[Stored dataset items]
################
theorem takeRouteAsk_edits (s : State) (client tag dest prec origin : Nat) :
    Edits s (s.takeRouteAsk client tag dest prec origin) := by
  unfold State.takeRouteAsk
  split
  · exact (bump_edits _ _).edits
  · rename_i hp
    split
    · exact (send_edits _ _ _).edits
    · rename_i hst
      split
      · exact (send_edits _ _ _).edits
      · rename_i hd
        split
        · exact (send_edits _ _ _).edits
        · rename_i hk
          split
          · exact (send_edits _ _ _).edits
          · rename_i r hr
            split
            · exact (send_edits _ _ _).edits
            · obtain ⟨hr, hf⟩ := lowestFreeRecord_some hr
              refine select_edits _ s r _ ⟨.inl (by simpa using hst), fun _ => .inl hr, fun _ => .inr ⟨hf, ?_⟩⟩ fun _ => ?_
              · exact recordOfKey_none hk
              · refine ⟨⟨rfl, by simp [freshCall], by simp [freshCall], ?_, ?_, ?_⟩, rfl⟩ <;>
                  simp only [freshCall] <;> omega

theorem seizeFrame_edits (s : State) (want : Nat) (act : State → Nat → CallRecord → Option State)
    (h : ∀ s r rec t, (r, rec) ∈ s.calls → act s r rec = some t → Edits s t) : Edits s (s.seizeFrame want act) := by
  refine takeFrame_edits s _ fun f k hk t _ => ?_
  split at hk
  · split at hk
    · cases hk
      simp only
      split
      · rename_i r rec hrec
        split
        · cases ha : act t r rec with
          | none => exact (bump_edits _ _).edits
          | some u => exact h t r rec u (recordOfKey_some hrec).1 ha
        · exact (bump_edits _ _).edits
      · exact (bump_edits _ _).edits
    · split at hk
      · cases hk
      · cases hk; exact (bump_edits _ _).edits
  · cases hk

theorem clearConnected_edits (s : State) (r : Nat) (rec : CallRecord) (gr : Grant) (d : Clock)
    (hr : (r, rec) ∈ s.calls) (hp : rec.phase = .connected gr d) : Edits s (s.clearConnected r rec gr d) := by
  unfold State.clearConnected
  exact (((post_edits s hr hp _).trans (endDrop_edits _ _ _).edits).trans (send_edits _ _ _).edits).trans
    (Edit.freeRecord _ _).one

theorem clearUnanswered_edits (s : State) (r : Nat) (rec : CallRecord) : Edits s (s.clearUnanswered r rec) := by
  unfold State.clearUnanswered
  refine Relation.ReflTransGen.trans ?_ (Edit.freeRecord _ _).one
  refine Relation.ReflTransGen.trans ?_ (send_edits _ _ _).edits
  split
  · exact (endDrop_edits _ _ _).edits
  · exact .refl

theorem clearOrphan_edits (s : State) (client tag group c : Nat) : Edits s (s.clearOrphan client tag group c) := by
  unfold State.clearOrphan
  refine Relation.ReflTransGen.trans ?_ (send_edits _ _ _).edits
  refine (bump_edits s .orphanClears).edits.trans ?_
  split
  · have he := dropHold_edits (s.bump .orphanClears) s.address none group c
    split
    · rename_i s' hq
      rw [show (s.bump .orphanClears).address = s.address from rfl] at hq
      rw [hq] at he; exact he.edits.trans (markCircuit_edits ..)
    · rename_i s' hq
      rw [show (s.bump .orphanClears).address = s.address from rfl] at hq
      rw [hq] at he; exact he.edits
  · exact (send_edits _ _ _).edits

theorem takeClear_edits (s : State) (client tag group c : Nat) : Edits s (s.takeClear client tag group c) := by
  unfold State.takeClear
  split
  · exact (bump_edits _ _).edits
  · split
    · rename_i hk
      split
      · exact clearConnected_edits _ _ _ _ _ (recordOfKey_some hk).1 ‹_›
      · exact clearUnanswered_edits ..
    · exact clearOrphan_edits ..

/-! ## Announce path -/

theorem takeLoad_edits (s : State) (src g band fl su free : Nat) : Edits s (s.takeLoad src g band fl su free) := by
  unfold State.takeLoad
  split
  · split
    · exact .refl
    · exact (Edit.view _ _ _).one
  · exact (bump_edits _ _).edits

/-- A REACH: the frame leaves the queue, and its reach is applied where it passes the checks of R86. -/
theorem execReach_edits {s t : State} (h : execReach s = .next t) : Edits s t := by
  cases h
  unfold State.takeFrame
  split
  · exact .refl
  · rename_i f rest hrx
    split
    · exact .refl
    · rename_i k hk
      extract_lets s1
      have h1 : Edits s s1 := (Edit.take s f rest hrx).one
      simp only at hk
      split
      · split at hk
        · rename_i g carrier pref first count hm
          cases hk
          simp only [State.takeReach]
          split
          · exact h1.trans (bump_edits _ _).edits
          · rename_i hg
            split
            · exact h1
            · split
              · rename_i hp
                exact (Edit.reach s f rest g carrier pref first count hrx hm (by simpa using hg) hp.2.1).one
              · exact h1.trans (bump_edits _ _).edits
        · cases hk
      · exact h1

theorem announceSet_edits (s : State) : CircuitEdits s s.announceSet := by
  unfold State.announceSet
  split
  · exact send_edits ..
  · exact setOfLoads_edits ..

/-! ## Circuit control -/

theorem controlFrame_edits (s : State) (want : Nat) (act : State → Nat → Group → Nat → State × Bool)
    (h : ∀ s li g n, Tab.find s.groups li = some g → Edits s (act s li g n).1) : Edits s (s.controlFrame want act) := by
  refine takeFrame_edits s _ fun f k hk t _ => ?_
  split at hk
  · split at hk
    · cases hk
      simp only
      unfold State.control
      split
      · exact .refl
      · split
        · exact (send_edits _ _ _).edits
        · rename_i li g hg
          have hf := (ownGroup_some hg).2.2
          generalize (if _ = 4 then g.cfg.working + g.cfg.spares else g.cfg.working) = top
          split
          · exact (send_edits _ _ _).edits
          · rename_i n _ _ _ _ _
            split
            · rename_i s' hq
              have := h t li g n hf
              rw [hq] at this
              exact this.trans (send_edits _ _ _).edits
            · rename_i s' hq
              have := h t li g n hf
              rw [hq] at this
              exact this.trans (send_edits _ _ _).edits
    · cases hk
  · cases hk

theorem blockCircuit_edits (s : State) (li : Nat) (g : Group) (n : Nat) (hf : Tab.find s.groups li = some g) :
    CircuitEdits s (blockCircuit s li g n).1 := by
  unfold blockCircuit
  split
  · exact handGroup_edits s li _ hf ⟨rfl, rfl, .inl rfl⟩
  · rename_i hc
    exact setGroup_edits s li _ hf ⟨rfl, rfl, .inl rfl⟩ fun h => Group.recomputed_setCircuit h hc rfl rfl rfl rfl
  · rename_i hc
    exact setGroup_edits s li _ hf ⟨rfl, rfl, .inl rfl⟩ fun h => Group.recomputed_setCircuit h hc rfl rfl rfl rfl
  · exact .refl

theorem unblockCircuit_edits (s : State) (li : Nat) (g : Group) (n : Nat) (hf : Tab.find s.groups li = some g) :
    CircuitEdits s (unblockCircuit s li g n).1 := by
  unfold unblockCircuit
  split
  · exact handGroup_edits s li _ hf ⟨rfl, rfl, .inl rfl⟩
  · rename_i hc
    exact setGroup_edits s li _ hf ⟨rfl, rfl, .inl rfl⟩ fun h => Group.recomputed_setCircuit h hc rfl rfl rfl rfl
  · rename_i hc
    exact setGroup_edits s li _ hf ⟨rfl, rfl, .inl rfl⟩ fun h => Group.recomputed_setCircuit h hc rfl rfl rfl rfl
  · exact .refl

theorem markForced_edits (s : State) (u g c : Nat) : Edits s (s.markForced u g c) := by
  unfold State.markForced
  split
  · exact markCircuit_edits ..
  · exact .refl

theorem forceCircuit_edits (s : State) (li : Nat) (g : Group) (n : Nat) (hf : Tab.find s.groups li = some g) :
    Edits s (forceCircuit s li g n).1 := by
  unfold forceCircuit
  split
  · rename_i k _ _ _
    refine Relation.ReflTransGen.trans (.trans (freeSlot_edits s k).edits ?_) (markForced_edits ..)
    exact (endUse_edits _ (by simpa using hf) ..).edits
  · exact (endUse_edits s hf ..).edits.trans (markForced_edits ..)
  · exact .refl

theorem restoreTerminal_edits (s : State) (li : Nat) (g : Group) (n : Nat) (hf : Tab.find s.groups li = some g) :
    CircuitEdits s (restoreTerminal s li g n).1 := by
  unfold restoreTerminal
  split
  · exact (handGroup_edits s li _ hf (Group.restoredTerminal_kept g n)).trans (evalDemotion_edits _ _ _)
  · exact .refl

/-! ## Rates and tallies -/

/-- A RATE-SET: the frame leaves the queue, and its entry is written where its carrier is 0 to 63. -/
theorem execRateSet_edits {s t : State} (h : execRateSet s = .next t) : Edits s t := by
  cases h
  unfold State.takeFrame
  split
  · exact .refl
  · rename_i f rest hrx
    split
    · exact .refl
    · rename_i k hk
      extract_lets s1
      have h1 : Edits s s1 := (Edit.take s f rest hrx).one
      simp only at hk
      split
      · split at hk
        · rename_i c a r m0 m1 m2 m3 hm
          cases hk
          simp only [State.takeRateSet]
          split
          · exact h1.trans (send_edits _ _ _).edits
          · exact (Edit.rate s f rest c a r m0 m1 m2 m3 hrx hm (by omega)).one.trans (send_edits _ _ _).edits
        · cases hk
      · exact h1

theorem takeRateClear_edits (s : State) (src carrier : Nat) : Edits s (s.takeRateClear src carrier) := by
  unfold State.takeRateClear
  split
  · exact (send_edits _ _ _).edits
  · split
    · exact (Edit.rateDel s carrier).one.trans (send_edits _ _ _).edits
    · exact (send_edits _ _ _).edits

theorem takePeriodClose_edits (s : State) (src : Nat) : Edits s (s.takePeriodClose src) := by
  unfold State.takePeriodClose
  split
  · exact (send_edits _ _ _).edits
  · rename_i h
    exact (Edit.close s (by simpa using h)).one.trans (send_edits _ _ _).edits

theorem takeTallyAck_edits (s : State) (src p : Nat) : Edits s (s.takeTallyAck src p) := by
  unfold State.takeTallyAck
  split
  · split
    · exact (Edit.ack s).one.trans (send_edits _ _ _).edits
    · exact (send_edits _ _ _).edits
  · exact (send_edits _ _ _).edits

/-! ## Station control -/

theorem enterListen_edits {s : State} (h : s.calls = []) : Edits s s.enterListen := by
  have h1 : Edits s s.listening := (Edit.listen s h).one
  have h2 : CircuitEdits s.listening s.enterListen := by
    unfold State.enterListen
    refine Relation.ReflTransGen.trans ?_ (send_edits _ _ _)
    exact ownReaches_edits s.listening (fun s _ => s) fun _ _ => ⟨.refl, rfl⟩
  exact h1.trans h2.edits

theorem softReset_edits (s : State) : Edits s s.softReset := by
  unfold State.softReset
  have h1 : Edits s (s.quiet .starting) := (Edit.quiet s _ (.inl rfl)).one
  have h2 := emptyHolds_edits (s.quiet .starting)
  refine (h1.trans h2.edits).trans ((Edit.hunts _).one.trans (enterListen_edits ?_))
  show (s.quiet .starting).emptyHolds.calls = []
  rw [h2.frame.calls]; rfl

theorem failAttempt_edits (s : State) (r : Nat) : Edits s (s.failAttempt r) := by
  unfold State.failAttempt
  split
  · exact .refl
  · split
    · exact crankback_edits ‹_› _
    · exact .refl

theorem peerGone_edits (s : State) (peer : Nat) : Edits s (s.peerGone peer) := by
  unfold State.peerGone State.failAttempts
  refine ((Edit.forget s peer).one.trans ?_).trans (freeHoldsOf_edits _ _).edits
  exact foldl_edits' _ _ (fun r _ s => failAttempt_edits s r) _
################
**Your task:**
Reproduce exactly the section above that begins at the line containing "theorem forceCircuit_edits (s" and ends at the line containing "h1.trans (send_edits _ _ _).edits", leaving out all other lines.

**Solution for this problem:**
theorem forceCircuit_edits (s : State) (li : Nat) (g : Group) (n : Nat) (hf : Tab.find s.groups li = some g) :
    Edits s (forceCircuit s li g n).1 := by
  unfold forceCircuit
  split
  · rename_i k _ _ _
    refine Relation.ReflTransGen.trans (.trans (freeSlot_edits s k).edits ?_) (markForced_edits ..)
    exact (endUse_edits _ (by simpa using hf) ..).edits
  · exact (endUse_edits s hf ..).edits.trans (markForced_edits ..)
  · exact .refl

theorem restoreTerminal_edits (s : State) (li : Nat) (g : Group) (n : Nat) (hf : Tab.find s.groups li = some g) :
    CircuitEdits s (restoreTerminal s li g n).1 := by
  unfold restoreTerminal
  split
  · exact (handGroup_edits s li _ hf (Group.restoredTerminal_kept g n)).trans (evalDemotion_edits _ _ _)
  · exact .refl

/-! ## Rates and tallies -/

/-- A RATE-SET: the frame leaves the queue, and its entry is written where its carrier is 0 to 63. -/
theorem execRateSet_edits {s t : State} (h : execRateSet s = .next t) : Edits s t := by
  cases h
  unfold State.takeFrame
  split
  · exact .refl
  · rename_i f rest hrx
    split
    · exact .refl
    · rename_i k hk
      extract_lets s1
      have h1 : Edits s s1 := (Edit.take s f rest hrx).one
      simp only at hk
      split
      · split at hk
        · rename_i c a r m0 m1 m2 m3 hm
          cases hk
          simp only [State.takeRateSet]
          split
          · exact h1.trans (send_edits _ _ _).edits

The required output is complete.